_WORK TASK_.
Every line from the one with "takes it from" to the one with "u.dev.prf.hostQueue = rest ∧", including those two, is to be copied exactly; all other lines of the entries below are left out.

====== DATASET ======

/-- The host outlet writes the head record of the highest-numbered class that may start, to its stream ring, and
takes it from the queue; no other record of the queue is lost (R377, R378). A record whose oldest byte has waited the
ring's hold time is formed and queued, not before (R43); a pending entry that has waited the ring's time threshold
has its message sent, covering every entry pending (R44). Before its time a command changes only the clock, log 11. -/
def Obligations.RecordsAndInterruptsGoOut : Prop :=
  (∀ (t c : Nat) (s : State) (e : Env) (d : Device) (r : StreamRec) (rest : List StreamRec), e = s.env.tick t →
     s.dev.serving e = true → s.dev.hif.linkUp = true → d = s.dev.settleOutlet e 8 →
     ((upto 8).reverse.findSome? (fun c => (d.hostEligible e c).map (fun r => (c, r)))) = some (c, r) →
     takeFirst (fun x => recClass e x == c) d.prf.hostQueue = some (r, rest) → r.last = false →
     ∃ u, exec (.hostRecordWrite t) s = .next u ∧ u.dev.prf.hostQueue = rest ∧
       (u.dev.ring .ts r.ring).next = (if (s.dev.ring .ts r.ring).next + 1 = devSize e .ts r.ring then 0
         else (s.dev.ring .ts r.ring).next + 1) ∧
       rest.length + 1 = s.dev.prf.hostQueue.length ∧ u.dev.lp = s.dev.lp ∧ u.dev.reqs = s.dev.reqs) ∧
  (∀ (t i : Nat) (s : State) (e : Env), e = s.env.tick t →
     (∀ t0, (s.dev.req i).out.since = some t0 → s.dev.serving e = true → (s.dev.req i).going = true →
       (s.dev.req i).out.finished = false →
       (t0 + tsHold e (s.dev.req i).stream ≤ e.now → ∃ u x, exec (.streamHoldTimeout t i) s = .next u ∧
         u.dev.prf.hostQueue = s.dev.prf.hostQueue ++ [x] ∧ x.request = i ∧ x.last = false ∧ x.cookie = (s.dev.req i).cookie) ∧
       (e.now < t0 + tsHold e (s.dev.req i).stream → exec (.streamHoldTimeout t i) s = .next { s with env := e })) ∧
     (∀ k n x rest, k < 3 → (s.dev.ring (ringKindOf k) n).pend = x :: rest → s.dev.heard = true →
       s.dev.masked (devVector e (ringKindOf k) n) = false →
       (x.2 + devTime e (ringKindOf k) n ≤ e.now → ∃ u, exec (.interruptTimeThreshold t k n) s = .next u ∧
         (u.dev.ring (ringKindOf k) n).pend = [] ∧
         tget 0 u.dev.hif.msixSent (devVector e (ringKindOf k) n)
           = tget 0 s.dev.hif.msixSent (devVector e (ringKindOf k) n) + 1 ∧ u.dev.host = s.dev.host) ∧
       (e.now < x.2 + devTime e (ringKindOf k) n → exec (.interruptTimeThreshold t k n) s = .next { s with env := e })))

/-! ## Links, packets, timers (14) -/

/-- A port that comes up starts its sequence numbers, credits and replay afresh; one that goes down retrains at once,
its unacknowledged packets gone (R347, R348). A port still training 500 ms after it began is down, and tries again 1
s after it began. A negative acknowledgement replays every unacknowledged packet and counts one replay; the sixteenth
without progress takes the port down; a packet dropped for its CRC asks for a replay with the next packet sent. A
link word takes what it acknowledges out of the replay buffer and adds the credit it returns (R349, R355). Sequence
numbers that start at 0 and are not checked are the model's choice, log 55. -/
def Obligations.LinksComeUpReplayAndGoDown : Prop :=
  (∀ (t p cause lanes : Nat) (s : State) (e : Env), e = s.env.tick t → s.dev.serving e = true →
     (p < 8 → portEnabled e p = true → s.dev.isUp p = false → ∀ d : Device, d = s.dev.portUp e p lanes →
       exec (.linkDown t p true cause lanes) s = .next { s with env := e, dev := d.settleFabric e } ∧
       (d.port p).state = 2 ∧ (d.port p).lanes = lanes ∧ (d.port p).txSeq = 0 ∧ (d.port p).unacked = [] ∧
       (d.port p).sinceUp = 0 ∧ (d.port p).credits = [2048, 2048, 16384, 128]) ∧
     (p < 8 → portEnabled e p = true → s.dev.isUp p = true → ∀ d : Device, d = s.dev.portDown e p cause lanes →
       exec (.linkDown t p false cause lanes) s = .next { s with env := e, dev := d.settleFabric e } ∧
       (d.port p).state = 1 ∧ (d.port p).unacked = [] ∧ (d.port p).replay = [] ∧
       (∀ q, q ≠ p → d.isUp q = s.dev.isUp q)) ∧
     (portEnabled e p = false → exec (.linkDown t p true cause lanes) s
       = .next { s with env := e, dev := s.dev.settleFabric e }) ∧
     ((s.dev.port p).state = 1 → (s.dev.port p).trainAt + 500000000 ≤ e.now →
       ∀ d : Device, d = s.dev.modPort p (fun x => { x with state := 3 }) →
       exec (.portTrainTimeout t p) s = .next { s with env := e, dev := d.settleFabric e }) ∧
     ((s.dev.port p).state = 3 → (s.dev.port p).trainAt + 1000000000 ≤ e.now →
       ∀ d : Device, d = s.dev.modPort p (fun x => { x with state := 1, trainAt := e.now }) →
       exec (.portTrainTimeout t p) s = .next { s with env := e, dev := d.settleFabric e }) ∧
     ((s.dev.port p).state ≠ 1 → (s.dev.port p).state ≠ 3 →
       exec (.portTrainTimeout t p) s = .next { s with env := e, dev := s.dev.settleFabric e })) ∧
  ((∀ (t p : Nat) (s : State) (e : Env) (x : Port), e = s.env.tick t → s.dev.serving e = true → s.dev.isUp p = true →
     x = s.dev.port p →
     (x.unacked ≠ [] → x.streak < 15 → ∀ d : Device,
       d = s.dev.setPort p { x with replay := x.unacked, replays := sat lim32 (x.replays + 1),
                                    sinceUp := sat lim32 (x.sinceUp + 1), streak := x.streak + 1 } →
       exec (.linkReplay t p true) s = .next { s with env := e, dev := d.settleFabric e }) ∧
     (x.unacked ≠ [] → 15 ≤ x.streak → ∃ d : Device,
       exec (.linkReplay t p true) s = .next { s with env := e, dev := d.settleFabric e } ∧ d.isUp p = false) ∧
     (∀ d : Device, d = s.dev.setPort p { x with nack := true } →
       exec (.linkReplay t p false) s = .next { s with env := e, dev := d.settleFabric e })) ∧
   (∀ (t p : Nat) (k : Pkt) (s : State) (e : Env), e = s.env.tick t → s.dev.serving e = true → s.dev.isUp p = true →
     ∃ d : Device, exec (.link t p k) s = .next { s with env := e, dev := d.settleFabric e } ∧
       (∀ q, q ≠ p → d.port q = s.dev.port q) ∧ (d.port p).rxSeq = (s.dev.port p).rxSeq ∧
       (k.neg = false → ∀ a u b, (s.dev.port p).unacked = a ++ u :: b → u.seq = k.ack → (∀ v ∈ a, v.seq ≠ k.ack) →
         (d.port p).unacked = b ∧ (d.port p).streak = 0) ∧
       (∀ c, c < 4 → (d.port p).credits.getD c 0
         = (s.dev.port p).credits.getD c 0 + bits k.credits (8 * c + 7) (8 * c)) ∧ d.lp = s.dev.lp))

======

_ANSWER FOR THIS EXERCISE_.
takes it from the queue; no other record of the queue is lost (R377, R378). A record whose oldest byte has waited the
ring's hold time is formed and queued, not before (R43); a pending entry that has waited the ring's time threshold
has its message sent, covering every entry pending (R44). Before its time a command changes only the clock, log 11. -/
def Obligations.RecordsAndInterruptsGoOut : Prop :=
  (∀ (t c : Nat) (s : State) (e : Env) (d : Device) (r : StreamRec) (rest : List StreamRec), e = s.env.tick t →
     s.dev.serving e = true → s.dev.hif.linkUp = true → d = s.dev.settleOutlet e 8 →
     ((upto 8).reverse.findSome? (fun c => (d.hostEligible e c).map (fun r => (c, r)))) = some (c, r) →
     takeFirst (fun x => recClass e x == c) d.prf.hostQueue = some (r, rest) → r.last = false →
     ∃ u, exec (.hostRecordWrite t) s = .next u ∧ u.dev.prf.hostQueue = rest ∧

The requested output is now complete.